Raccogliendo l'essenza
La strada che percorro è così polverosa e
accidentata che per quanto mi sforzi di
camminare dritta, m'inclino su quell'alito che
mendico in preziosi minuti che tu mi dedichi.
Il fuoco che s'accende è devastante, altissime
fiamme bruciano il mio corpo, per poi lasciare a
terra solo fuliggine spazzata via dal vento.
A tratti mi sento ubriaca di felicità per poi errare
senza meta, cerco di chiudere tutte le porte ma,
sono così sfinita che questo affare così
turbolento, veglia su lacrime calde e ancora
ferme sulle guance che le tue labbra, asciugano
prima che esse cadono.
Mi piacerebbe essere indifferente, svagata,
indolente, annoiata e provare un'avventura
galante ma, temo che sia una schiocchezza.

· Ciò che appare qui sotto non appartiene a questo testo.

/-- At an ON loft that is not dead, on sound lines inside the sender's region, an LGET_REQ is answered with the bytes, an LPUT packet writes exactly its bytes,
and an ATOM applies its operation to exactly its word; an ATOM whose source and RID have been seen changes no byte and is counted. (R146, R347, R349, R95,
R197.) -/
def Obligations.DeliveriesAtALoft : Prop :=
  ∀ (w : WaferId) (f : Fin 84) (p : Packet) (o n : Nat) (s : State), f.val < 72 → s.inOrder w f p = true → addrUnit p.dest = 601 → s.loftOn w f = true → s.loftDead w f = false →
    s.loftRanges w f p n = some [(o, n)] → o + n ≤ 2 ^ 35 → n ≠ 0 → (∀ i < n, s.poisoned w f (o + i) = false) →
    let others := fun (t : State) => (∀ a, a < o ∨ o + n ≤ a → t.loftByte w f a = s.loftByte w f a) ∧
      ∀ w2 f2 a, f2 < 72 → a < 2 ^ 35 → (w2 ≠ w.val ∨ f2 ≠ f.val) → t.loftByte w2 f2 a = s.loftByte w2 f2 a
    let q := (s.localPart w p).getD noPart
    (p.typ = 4 → n = (p.aux + 1) * 4 → n ≤ 512 → Completes (.lgetReq w f p .good) s fun t => t.niQueue w f q = s.niQueue w f q ++
      [{ typ := 5, cls := 1, dest := p.src, src := physAddr w f 601, spart := q, addr := fieldOf p.payload 0 4, payload := s.loftBytes w f o n }] ∧ SameLofts s t) ∧
    (p.typ = 6 → p.payload.length = n → Completes (.lputPacket w f p .good) s fun t => (∀ i < n, t.loftByte w f (o + i) = p.payload.getD i 0 % 256) ∧ others t) ∧
    (p.typ = 8 → n = (if bitAt p.aux 4 then 8 else 4) → p.addr % n = 0 →
      ((s.getReplays (niKey w f)).pairs.contains (niOf p.src, p.rid) = false → Completes (.atomPacket w f p .good) s fun t =>
        let old := ofLeBytes (s.loftBytes w f o n)
        let v := fieldOf p.payload 0 n
        let new := if p.aux % 16 = 0 then (old + v) % 2 ^ (8 * n) else if p.aux % 16 = 1 then min old v else if p.aux % 16 = 2 then max old v
          else if p.aux % 16 = 3 then old ||| v else v
        t.loftBytes w f o n = leBytes n new ∧ others t) ∧
      ((s.getReplays (niKey w f)).pairs.contains (niOf p.src, p.rid) = true → Completes (.atomPacket w f p .good) s fun t =>
        t.rd TRN_ATOM_REPLAY_COUNT w 0 = satAdd TRN_ATOM_REPLAY_COUNT.width (s.rd TRN_ATOM_REPLAY_COUNT w 0) 1 ∧ SameLofts s t))

/-- A TACK takes from its stream every packet up to its count; a NACK of an unacknowledged packet ends its stream and is captured in TRN_FAIL; a retransmission
sends the packet again, stamped anew and counted, and after the last wait the stream ends; 200 ns after a delivery a TACK goes out. Where no partition is
the source. A READ or WRITE that reaches the management target of its own field's spine is answered at once, by READ_DATA, WRITE_DONE or ACC_ERROR to its
sender with its RID; one outside the field's own window is answered ACC_ERROR; an answer that reaches the window arbiter completes the access with the
words it carries (the RID carries the access path by a choice of the model, log entry 31). (R193, R194, R195, R196, R147.) -/
def Obligations.TransportAndManagementPackets : Prop :=
  (∀ (w : WaferId) (f : Fin 84) (s : State),
     (∀ p : Packet, p.typ = 11 → niOf p.dest = w + f * 64 → p.hcrcOk = true → p.pcrcOk = true → 288 ≤ p.spart →
       let k := sendKey w f (niOf p.src) (p.tseq / 2 ^ 30) p.spart
       (s.getSends k).waiting = [] → Completes (.tack w f p) s fun t =>
         (t.getSends k).unacked = (s.getSends k).unacked.filter fun u => decide (2 ^ 29 ≤ (p.tseq % 2 ^ 30 + 2 ^ 30 - u.pkt.tseq % 2 ^ 30) % 2 ^ 30)) ∧
     (∀ p : Packet, p.typ = 12 → niOf p.dest = w + f * 64 → p.hcrcOk = true → p.pcrcOk = true → 288 ≤ p.spart →
       let k := sendKey w f (niOf p.src) (p.tseq / 2 ^ 30) p.spart
       (∃ u ∈ (s.getSends k).unacked, u.pkt.tseq = p.tseq) → s.rd TRN_FAIL_VALID w 0 = 0 → Completes (.nack w f p) s fun t =>
         (t.getSends k).unacked = [] ∧ t.rd TRN_FAIL_VALID w 0 = 1 ∧ t.rd TRN_FAIL_REASON w 0 = p.aux % 2 ^ TRN_FAIL_REASON.width ∧
         t.rd TRN_FAIL_CLASS w 0 = p.tseq / 2 ^ 30 % 2 ^ TRN_FAIL_CLASS.width) ∧
     (∀ (dest : BitVec 23) (cls : Fin 4) (spart : BitVec 9) (count : BitVec 30) (u : Unacked),
       let k := sendKey w f (niOf dest.toNat) cls spart.toNat
       let tries := if s.rd TRN_CFG_RETRY_MAX w 0 = 0 then 8 else s.rd TRN_CFG_RETRY_MAX w 0
       (s.getSends k).unacked = [u] → u.pkt.tseq % 2 ^ 30 = count.toNat →
       (u.tries < tries → s.mayInject w u.pkt = true → Completes (.retransmitTimeout w f dest cls spart count) s fun t =>
         t.rd TRN_RETX_COUNT w 0 = satAdd TRN_RETX_COUNT.width (s.rd TRN_RETX_COUNT w 0) 1 ∧ ∃ v : Unacked, (t.getSends k).unacked = [v] ∧ v.tries = u.tries + 1 ∧
           v.pkt.act = s.stamp w ∧ v.pkt.payload = u.pkt.payload ∧ v.pkt.tseq = u.pkt.tseq) ∧
       (tries ≤ u.tries → 288 ≤ spart.toNat → s.rd TRN_FAIL_VALID w 0 = 0 → Completes (.retransmitTimeout w f dest cls spart count) s fun t =>
         (t.getSends k).unacked = [] ∧ t.rd TRN_FAIL_VALID w 0 = 1 ∧ t.rd TRN_FAIL_REASON w 0 = 0)) ∧
     (∀ (src : BitVec 23) (cls : Fin 4) (spart : BitVec 9), src.toNat % 64 = w.val →
       let k := recvKey w f (niOf src.toNat) cls spart.toNat
       (s.getRecvs k).unacked ≠ 0 → Completes (.tackTimer w f src cls spart) s fun t => (t.getRecvs k).unacked = 0 ∧
         ∃ q : Packet, t.out = .packet w f q :: s.out ∧ q.typ = 11 ∧ q.tseq = cls * 2 ^ 30 + ((s.getRecvs k).expect + 2 ^ 30 - 1) % 2 ^ 30)) ∧
  (∀ (w : WaferId) (f : Fin 84) (p : Packet) (s : State), s.inOrder w f p = true → p.typ = 13 →
     let answers := fun (kinds : List Nat) (t : State) => ∃ q : Packet, (t.niQueue w f noPart).getLast? = some q ∧ q.typ = 13 ∧ q.cls = 3 ∧ q.dest = p.src ∧ q.rid = p.rid ∧
       q.aux % 256 ∈ kinds
     (f.val < 72 → addrUnit p.dest = 602 → p.aux % 256 = 1 → Completes (.mgmtRead w f p) s (answers (if fieldWindow p.addr = some f.val then [3, 5] else [5]))) ∧
     (f.val < 72 → addrUnit p.dest = 602 → p.aux % 256 = 2 → Completes (.mgmtWrite w f p) s (answers (if fieldWindow p.addr = some f.val then [4, 5] else [5]))) ∧
     (f.val = s.hostField w → addrUnit p.dest = 1 →
       (p.aux % 256 = 3 → Completes (.mgmtReadData w f p) s fun t => ∃ ws, t.out = .reply (p.rid % 3) w ws :: s.out ∧ ws.length = p.aux / 256 % 256 ∧
         ∀ i < ws.length, ws.getD i 0 = fieldOf p.payload (4 * i) 4) ∧
       (p.aux % 256 = 4 → Completes (.mgmtWriteDone w f p) s fun t => t.out = .reply (p.rid % 3) w [] :: s.out) ∧
       (p.aux % 256 = 5 → Completes (.mgmtAccError w f p) s fun t => t.out = .reply (p.rid % 3) w [] :: s.out)))
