-- ==== Sys2Proof/Laws/State.lean ====
section
/-!
SUPPORT. What each writer of a field of State leaves in every field, one lemma a pair, all true by definition.
-/
namespace Sys2Proof.Machine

Come posso pensare anche per un solo istante,
cadere in questa trappola che non m'appartiene,
è così forte questo odore di passione, che non ho
nessun dubbio se non da parte tua, licenziare
questa magia del dolore.
Affollati sono i miei pensieri, passo da un
equilibrio sorvegliato ad un disordine mentale,
che solo una lucida ragione, mi trattiene
d'abbreviare la vita.
Il cuore mi si spacca è come una ferita seria, è
astuto non vuole rimarginarsi, combattuta lascio
che questo dolore affidi alla mia mente, ciò che
io non sono in grado di fare.
Quando sto con te è una magica sospensione di
sussurrati colloqui e quelle mani che misurano
l'ampiezza di questo amore.
Sono incerta nel proseguo ma, so già che ad un
tuo cenno mi offrirò palpitante e mi piegherò al
tuo fascino, raccogliendo l'essenza di quella
bellezza straordinaria, segreta, D'AMANTE.